Issues faced and how we solved them
MirrorMaker2 replication strategy
In simple terms when mirroring an existing cluster:
- set mirrors.sourceConnector.config.auto.offset.reset: latest
- when replicating historical data is not of concerns
- an example use case might be when MM2 is set up at the same time as the AMQ Streams cluster
- or for some requirement, you just want to begin mirroring at the end of the topic; no concerns for data loss.
- set mirrors.sourceConnector.config.auto.offset.reset: earliest
- when replicating historical data is a requirement
- when you want all available historical data in the source cluster copied over to the target cluster,
- An example use case might be when migrating an existing AMQ Streams cluster to another with minimal or zero data loss.
- or you want an active/passive setup whereby the passive cluster is installed at a moment when the active cluster already holds data.
- Fore more on SourceConnector configs, read here.
Pods killed due to Out Of Memory error in new cluster
Pods were being terminated in the target cluster, at first we thought it was the JVM eating up all the pod memory.
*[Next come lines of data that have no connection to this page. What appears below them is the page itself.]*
-- ==== Sys2Proof/Machine/Kernel.lean ====
section
/-! DEFINITION. Kernels from their first bundle to their end (R289 to R313): captures and escapes, finishing, commits and sweeps, aborts and
retries, writing in place, budgets; and txstat. -/
namespace Sys2Proof.Machine

/-! ### Captures (R265, R287, R305, R312) -/

/-- The fields of an escape record, R312: data, length and destination. -/
def escFields (r : Wide) : List Byte × Nat × Word := (leBytes 48 (fieldOf r 511 128), fieldOf r 71 64, BitVec.ofNat 64 (fieldOf r 63 0))

/-- The checks of an escape record, R312 and R381. -/
def State.escSound (s : State) (c : Nat) (r : Wide) : Bool :=
  let (_, n, p) := escFields r
  fieldOf r 127 72 == 0 && n ≤ 48
    && (if ptrSpace p == 6 then ptrOff p + n ≤ (s.ctxt c).hwLim.toNat
        else ptrSpace p == 2 && ptrRank p != s.rank && ptrTile p < 480 && ptrOff p < 2 ^ 21 && ptrOff p + n ≤ 2 ^ 21)

/-- A failure of a posted write, R384 and R389: a fault of the tile while a DIRECT kernel runs, a record after a commit. -/
def State.postFault (s : State) (gid tile c : Nat) (ticket : Option Nat) : State :=
  if ticket.isNone && (s.group gid).isSome then s.tileFault gid tile .linkDown
  else s.record c { TqRec.plain .remoteError 0 ticket false with owner := gid }

/-- Posts one write of an escape to the host window or to another rank; none while the host link is down (R305, R382, R384). -/
def State.postWrite (s : State) (gid tile c : Nat) (ticket : Option Nat) (p : Word) (bs : List Piece) : Option State :=
  if bs.isEmpty then some s
  else if ptrSpace p == 6 then
    if s.pcieUp then some (s.emit (.hostWrite ((s.ctxt c).hwBase.toNat + ptrOff p) bs)) else none
  else match s.sendWrite c tile (ptrRank p) (ptrTile p) (ptrOff p) bs with
    | none => some (s.postFault gid tile c ticket)
    | some (port, s) =>
      let (id, s) := s.fresh
      some { s with links.reqs := s.links.reqs ++ [⟨id, none, none, c, ticket.getD 0xFFFF, port, s.gcyc.toNat, tile, if ticket.isNone then some gid else none⟩] }

/-- What an escape is still to perform after its first piece: a staged stream posts its writes one by one. -/
def EscKind.rest : EscKind → Option EscKind
  | .staged (_ :: w :: l) => some (.staged (w :: l))
  | _ => none

/-- Performs an escape, R305, or the first write of a staged stream; none where it must wait. A qlaunch record goes to its queue, or is dropped (R287). -/
def State.performEscape (s : State) (gid tile c : Nat) (urgent : Bool) (ticket : Option Nat) (w : EscKind) : Option State :=
  match w with
  | .post p bs => s.postWrite gid tile c ticket p (bs.map Piece.whole)
  | .staged ws => ws.head?.elim (some s) fun w => s.postWrite gid tile c ticket w.1 w.2
  | .launch q r k =>
    let x := s.queue q
    if x.st == QState.unbound || x.ctx != c then some s
    else some (s.onQueue q fun x => { x with pushes := x.pushes ++ [.append ⟨r, gid, tile, urgent, if ticket.isSome then 63 else k⟩] })

/-- Hands a sampled record over, R305; in bring-up, without a kernel, it is performed at once (R397). A transactional qlaunch sends its token
once it is captured (R287). -/
def State.handOver (s : State) (t : Nat) (u : Bool) (id : Nat) (w : EscKind) : State :=
  match s.groupOf t u, s.kernelOf t u with
  | some g, none => (s.performEscape g.id t g.ctx u none w).getD s
  | _, some k =>
    let (got, s) := s.capture k.id id w
    match w with
    | .launch _ _ kd => if got && k.ticket.isSome then s.token t u kd 1 else s
    | _ => s
  | none, none => s

/-- An esc that fails its checks stages nothing, R312. -/
def State.dropEscape (s : State) (t : Nat) (u : Bool) (id : Nat) : State :=
  (s.kernelOf t u).elim s fun k => s.onKernel k.id fun n => { n with escapes := n.escapes.filter (·.id != id) }

/-- A capture or a stepadv at its cycle, R265, R287 and R312; a WATCH on the record's word sees the access (R326). -/
def State.sampleAct (s : State) (t : Nat) (u : Bool) (a : Act) : State :=
  let watch (s : State) (off : Nat) : State :=
    if (s.tctx t u).watches (ptrOwn off) true false then s.raise t u .debugWatch (ptrOwn off) a.pc a.slot else s
  match a.kind with
  | .stepadv n => (s.kernelOf t u).elim s fun k => s.onKernel k.id fun k => { k with advance := k.advance + n.toNat }
  | .esc off _ id =>
    let r := BitVec.ofNat 512 (leNat (s.readLoc (.spad t off) 64))
    let s := watch s off
    if s.badLoc (.spad t off) 64 then (s.dropEscape t u id).spoilCore t u
    else if !s.escSound (s.ctxOf t u) r then (s.dropEscape t u id).raise t u .escInvalid 0#64 a.pc a.slot
    else
      let (data, n, p) := escFields r
      s.handOver t u id (.post p (data.take n))
  | .qlaunch q k off id =>
    if s.badLoc (.spad t off) 64 then (s.dropEscape t u id).spoilCore t u
    else (watch s off).handOver t u id (.launch q (BitVec.ofNat 512 (leNat (s.readLoc (.spad t off) 64))) k)
  | _ => s

/-! ### Performing escapes (R298, R305) -/

/-- Escape order, R305. -/
def Escape.before (x y : Escape) : Bool := x.cyc < y.cyc || x.cyc == y.cyc && (x.tile < y.tile || x.tile == y.tile && x.ord < y.ord)

/-- The first escape of a list in a given order. -/
def firstEscape (lt : Escape → Escape → Bool) (l : List Escape) : Option Escape :=
  l.foldl (fun m e => match m with
    | none => some e
    | some x => if lt e x then some e else some x) none

/-- An escape whose capture is complete. -/
def Escape.ready (e : Escape) : Bool := e.what.isSome && !e.held

/-- Appends of a kernel, or of one of its tiles, that the Crown has still to make. -/
def State.appending (s : State) (k : Nat) (tile : Option Nat) : Bool :=
  s.crown.queues.toList.any fun q => q.pushes.any fun p => match p with
    | .append a => a.kernel == k && tile.all (· == a.tile)
    | .tail _ => false

/-- Whether ticket u is older than ticket v, R291: the live tickets follow CT in their order, and the committed ones lie before them. -/
def Ctxt.older (x : Ctxt) (u v : Nat) : Bool := (BitVec.ofNat 16 u - x.ct - 1).slt (BitVec.ofNat 16 v - x.ct - 1)

/-- The queue an escape launches into. -/
def Escape.queue (e : Escape) : Option Nat :=
  match e.what with
  | some (.launch q _ _) => some q
  | _ => none

/-- The escape a kernel performs next, R298, R304, R305 and R308. A kernel with a ticket performs none before every escape of the commits before it. A
committing kernel performs its escapes in escape order, after the sweep; one that writes in place performs them as they are captured, after those staged
before; a DIRECT kernel in escape order on each tile, and in issue order on each queue. -/
def State.nextEscape (s : State) (k : Kernel) : Option Escape :=
  let pending := k.escapes.filter Escape.ready
  let waits := s.appending k.id none || s.crown.kernels.any fun o => o.ctx == k.ctx && o.st == KState.committing && o.ticket.isSome
    && (s.ctxt k.ctx).older (o.ticket.getD 0) (k.ticket.getD 0)
  if k.ticket.isNone then
    firstEscape Escape.before (pending.filter fun e =>
      !k.escapes.any (fun o => o.tile == e.tile && o.before e) && !s.appending k.id (some e.tile)
        && !pending.any fun o => e.queue.isSome && o.queue == e.queue && o.before e)
  else if waits then none
  else if k.st == KState.committing then if k.sweep.isSome then none else firstEscape Escape.before pending
  else if k.inPlace && (k.st == KState.running || k.st == KState.finished) then
    firstEscape (fun x y => (x.early && !y.early) || (x.early == y.early && x.before y)) pending
  else none

/-- A kernel whose sweep and escapes are all performed is committed, R298 and R308, once the records of its escapes that failed are written (R377). -/
def State.tryEnd (s : State) (id : Nat) : State :=
  match s.kernel id with
  | none => s
  | some k =>
    let ended := k.st == KState.committing || (k.st == KState.finished && k.ticket.isNone)
    if ended && k.escapes.isEmpty && k.sweep.isNone && !s.appending id none && !s.untold k.ctx id then s.endKernel k none else s

/-- An escape whose next piece has been performed leaves its kernel, or keeps the pieces left. -/
def Kernel.performed (n : Kernel) (e : Escape) (w : EscKind) : Kernel :=
  { n with escapes := match w.rest with
    | none => n.escapes.filter (·.id != e.id)
    | some r => n.escapes.map fun y => if y.id == e.id then { y with what := some r } else y }

/-- A kernel's next escape is performed, R305; with none left the kernel is committed and its done doubleword written. While a REMOTE_ERROR record of it
waits for room nothing more is (R377). -/
def execEscapesPerformed (k : Nat) (s : State) : Out' :=
  match s.kernel k with
  | none => s.done
  | some n =>
    match s.nextEscape n with
    | none => (s.tryEnd k).done
    | some e =>
      let w := e.what.getD (.post 0#64 [])
      if s.untold n.ctx k then s.done
      else match s.performEscape k e.tile n.ctx (fieldOf n.record 153 151 == 7) n.ticket w with
        | none => s.done
        | some s => ((s.onKernel k fun n => n.performed e w).tryEnd k).done

/-! ### Finishing (R297, R310) -/

/-- The operations of R297 of a group, with reports on their way to it (log 27). -/
def State.groupBusy (s : State) (g : Group) : Bool :=
  s.traffic.streams.any (·.group == g.id) || s.traffic.toks.any (·.group == g.id) || s.traffic.reloads.any (·.group == g.id)
    || s.traffic.faults.any (·.group == g.id) || s.crown.bReqs.any (fun r => r.group == g.id && r.queued)
    || s.links.reqs.any (·.group == some g.id) || g.tiles.any (fun t => !(s.tctx t g.urgent).cmdq.isEmpty)
    || (s.kernel g.id).any fun k => k.escapes.any fun e => !e.ready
We implemented JVM boundaries with -Xms and Xmx values as arguments for the ENTRYPOINT command of the container image; java -jar in this case. Despite this change we still got OOMKilled errors, pods were being terminated.
After a few days of troubleshooting and head scratches, we found the root cause. The issue was due to some of the apps creating more processes in their containers than the PID limit set at 1024 by default; hence OOMKilled error after the pod runs for few hours despite having an HorizontalPodAutoscaler resource monitoring this particular application for auto-scaling scaling needs.
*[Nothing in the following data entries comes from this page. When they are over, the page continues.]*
/-- A group resumes, R325; the faults kept pending are raised now (R319), and a stop to come stays to come. -/
def execGroupResume (g : Nat) (s : State) : Out' :=
  match s.group g with
  | none => s.done
  | some x =>
    match x.st with
    | .resuming n =>
      if x.paused || s.gcyc.toNat < n then s.done
      else
        let s := s.onMembers x TileCtx.thaw
        let st := match x.window with
          | r :: _ => GState.freezing (r.cyc + x.window')
          | [] => .running
        (s.onGroup g fun y => x.pend.foldl (fun y r => y.trap { r with cyc := y.cnt }) { y with st := st, pend := [] }).done
    | _ => s.done

/-- Handlers whose eret waits for nothing more leave handler mode, and with the last of a group it resumes F gcy later (R325). A group in
bring-up, which has no kernel to abort, is released when its handler traps (log 41). -/
def State.endHandlers (s : State) (g : Group) : State :=
  let leaving (c : TileCtx) : Bool := c.flow.ereting && c.inflight.isEmpty && c.acts.isEmpty
  let s := s.onMembers g fun c => if leaving c then
      { c with
        flow := { c.flow with handler := none, ereting := false }
        cr := { c.cr with tcause := c.cr.tcause &&& BitVec.ofNat 64 (2 ^ 63 - 1) } }
    else c
  if (s.kernel g.id).isNone && !g.window.isEmpty then s.releaseGroup g.id
  else if g.tiles.any fun t => (s.tctx t g.urgent).handling then s
  else s.onGroup g.id fun y => { y with st := .resuming (s.gcyc.toNat + g.window') }

/-- The group cycle counter reaches CYCALARM, R326. -/
def execCycleAlarm (t : Nat) (u : Bool) (s : State) : Out' :=
  match s.groupOf t u with
  | none => s.done
  | some g =>
    let a := (s.tctx t u).cr.cycalarm.toNat
    (if g.counts && a != 0 && a == g.cnt then s.raise t u .cycleAlarm 0#64 0x3FFFF 0xFF else s).done

/-! ### Urgent pause (R334, R335) -/

/-- A pause request reaches a group, R334: it stops F group cycles later, or is paused as it stands. -/
def Group.askPause (g : Group) : Group :=
  if g.paused then g
  else match g.st with
  | .running | .freezing _ => if g.pauseAt.isSome then g else { g with pauseAt := some (g.cnt + g.window') }
  | _ => { g with paused := true }

/-- The Crown loads an urgent kernel and sends its pause requests, R334. -/
def execUrgentPause (k : Nat) (p : Place) (s : State) : Out' :=
  match s.groupReady k p true with
  | none => s.done
  | some (n, g) =>
    let ok := s.crown.groups.all fun h => h.urgent || !g.tiles.any h.holds || h.paused || (match h.st with
      | .running | .freezing _ | .frozen => h.saveSlot.isNone && !(s.kernel h.id).any (·.inPlace)
      | _ => false)
    if !ok then s.done
    else
      let s := (s.loadGroup n { g with st := .placing 0 }).onKernel k fun n => { n with target := none }
      let ask (h : Group) : Group := if !h.urgent && g.tiles.any h.holds then h.askPause else h
      ({ s with crown.groups := s.crown.groups.map ask }.startUrgent).done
- Click here for more on cluster memory configuration
- Read on Kubernetes docs about PID limit
- Click here for how to change PID limit in OpenShift
AMQ-Streams commands Cheat-Sheet
In this guide, we have explained the strategies and plans involved in the migration of an AMQ Streams cluster in an Active/Passive setting between two OpenShift installations. Have a look at the Technical Implementations section for a walk through demo.
- Apache Kafka: Software product for building large scale messaging networks.
- AMQ Streams: RedHat product for simplifying Apache Kafka deployment in an OpenShift Cluster.
- Source Cluster: AMQ Streams v1.4
- Target Cluster: AMQ Streams v1.7
- Producer: Any application that publishes to AMQ Streams.
- Consumer: Any application that consumes messages or subscribes to topics.
- Consumer Group: a collection of consumers who collaborate to consume data from topics.
- Consumer Group Current Offset: Read position of the consumer subscribed to a topic via a Consumer Group.
- Consumer Group Log End Offset: Write position of the producer subscribed to a topic via a Consumer Group.
- Consumer Group Lag: indicates the lag(diff between LOD-END OFFSET and CURRENT-OFFSET) between producers and consumers subscribing to the same topic via a consumer group.
- Drained Topic: a topic is drained when the associated consumer group lag is zero.
- Topic: it has a unique name across the Kafka cluster; it helps with message categorization.
- Partition: breaks topics into multiple logs each of which can live on a different node; messages are written at the partition level; moreover, partitions provide means of concurrency for the Kafka cluster.